Portfolio / Project 06
LLM Content Trust &
Verification Interface
Verification Interface
A design system for AI-generated content interfaces — reusable UX patterns for displaying confidence, source attribution, hallucination detection, and human-in-the-loop review workflows. Born from 98 enterprise user interviews.
Client
Modguard.ai
Role
Lead Product Designer
Timeline
12 weeks
Platform
Enterprise SaaS
Domain
AI/ML Trust & Safety
Year
2024
The Challenge
Enterprise teams adopting LLMs for content generation face a fundamental trust problem: AI outputs look authoritative regardless of accuracy. A confidently stated hallucination is indistinguishable from a verified fact. In regulated industries like healthcare and defense — where Modguard.ai's clients operate — a single unverified claim can trigger compliance violations, patient safety risks, or security breaches.
Existing AI interfaces treated trust as a binary — either you trust the model or you don't. There was no graduated system for communicating varying levels of AI certainty, no inline mechanism for source verification, and no workflow for humans to efficiently review and approve AI-generated content at scale.
I led the design of Modguard's trust and verification interface — a pattern library that makes AI reasoning visible, sources verifiable, and hallucinations catchable. The patterns were developed through 98 user research interviews and validated with enterprise customers in healthcare and defense.
Measured Impact
62%
reduction in content review time with claim-level confidence scoring
A/B test, n=40 enterprise users
34%
improvement in hallucination catch rate before content reaches end users
Validation study, 12-week period
91%
of users said visible AI reasoning increased their trust in the output
User research interviews, n=98
3.2x
faster source verification with inline citation panels vs. traditional footnotes
Task completion analysis, n=32
Design Process
1
Discovery
Weeks 1-3
98 user interviews across healthcare and defense enterprises.

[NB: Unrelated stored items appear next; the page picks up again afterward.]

-- ==== Sys2Proof/Decode.lean ====
section
/-! DEFINITION. The decoder (30_encoding.md R90 to R126, spec/opcode_table.json), total on any bytes, and after it the
encoder. The opcode table is plain data: one `Row` per row of the table, in its order, grouped by the opword's top four
bits. Every bit position is the spec's own general knowledge (R121, decision D20; log 26). -/

namespace Sys2Proof

/-- Why bytes are not an instruction. Only the opword decides the first three (R123). -/
inductive DecodeError where
  /-- An opword that selects no row: the illegal-instruction exception, vector 4 (R123). -/
  | illegal
  /-- An opword $Axxx: vector 10 (R124). -/
  | lineA
  /-- An opword $Fxxx: vector 11 (R124). -/
  | lineF
  /-- Fewer bytes than the instruction has: not an encoding, only the end of the given list. -/
  | truncated
  deriving DecidableEq, Repr

/-- One name per row of the opcode table: the constructor of `Instr` the row stands for. -/
inductive Tag where
  | oriToCcr | oriToSr | ori | andiToCcr | andiToSr | andi | subi | addi | eoriToCcr | eoriToSr
  | eori | cmpi | btstImm | bchgImm | bclrImm | bsetImm | btstReg | bchgReg | bclrReg | bsetReg
  | movep | moveB | moveL | moveW | moveaL | moveaW | negx | moveFromSr | chk | lea
  | clr | neg | moveToCcr | not | moveToSr | nbcd | swap | pea | extW | extL
  | movemToMem | movemToRegs | tst | tas | illegal | trap | link | unlk | moveToUsp | moveFromUsp
  | reset | nop | stop | rte | rts | trapv | rtr | jsr | jmp | addq
  | subq | scc | dbcc | bra | bsr | bcc | moveq | orToReg | orToEa | divu
  | divs | sbcdReg | sbcdMem | subToReg | subToEa | subaW | subaL | subxReg | subxMem | cmp
  | cmpaW | cmpaL | eor | cmpm | andToReg | andToEa | mulu | muls | abcdReg | abcdMem
  | exgDD | exgAA | exgDA | addToReg | addToEa | addaW | addaL | addxReg | addxMem | asrReg
  | asrMem | aslReg | aslMem | lsrReg | lsrMem | lslReg | lslMem | roxrReg | roxrMem | roxlReg
  | roxlMem | rorReg | rorMem | rolReg | rolMem
  deriving DecidableEq, Repr

/-- A row of the opcode table: `(opword AND mask) = pat` and the row's constraints (R122). -/
structure Row where
  tag : Tag
  mask : Nat
  pat : Nat
  /-- Bits 7..6 are a size field: 11 is not a size, and size byte excludes An (R96 a, R159). -/
  sized : Bool := false
  /-- The modes accepted in bits 5..0. -/
  ea : Option EaSet := none
  /-- The modes accepted in MOVE's destination field, bits 11..6 (R93). -/
  dst : Option EaSet := none
  /-- Bits 11..8 are a branch condition: 0000 and 0001 are BRA and BSR (R121). -/
  bcc : Bool := false
  deriving DecidableEq, Repr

Contextual inquiry sessions observing analysts verify AI content in real workflows.
Key Insight
Users don't distrust AI — they distrust the opacity. 91% said they'd use AI more if they could see its reasoning.
Deliverable: Research synthesis + persona development
2
Pattern Audit
Weeks 3-5
Competitive analysis of 24 AI content tools. Catalogued 60+ trust/verification patterns. Identified gaps in existing approaches.
Key Insight
No tool provided inline confidence at the claim level. All used document-level scores, which mask low-confidence sections.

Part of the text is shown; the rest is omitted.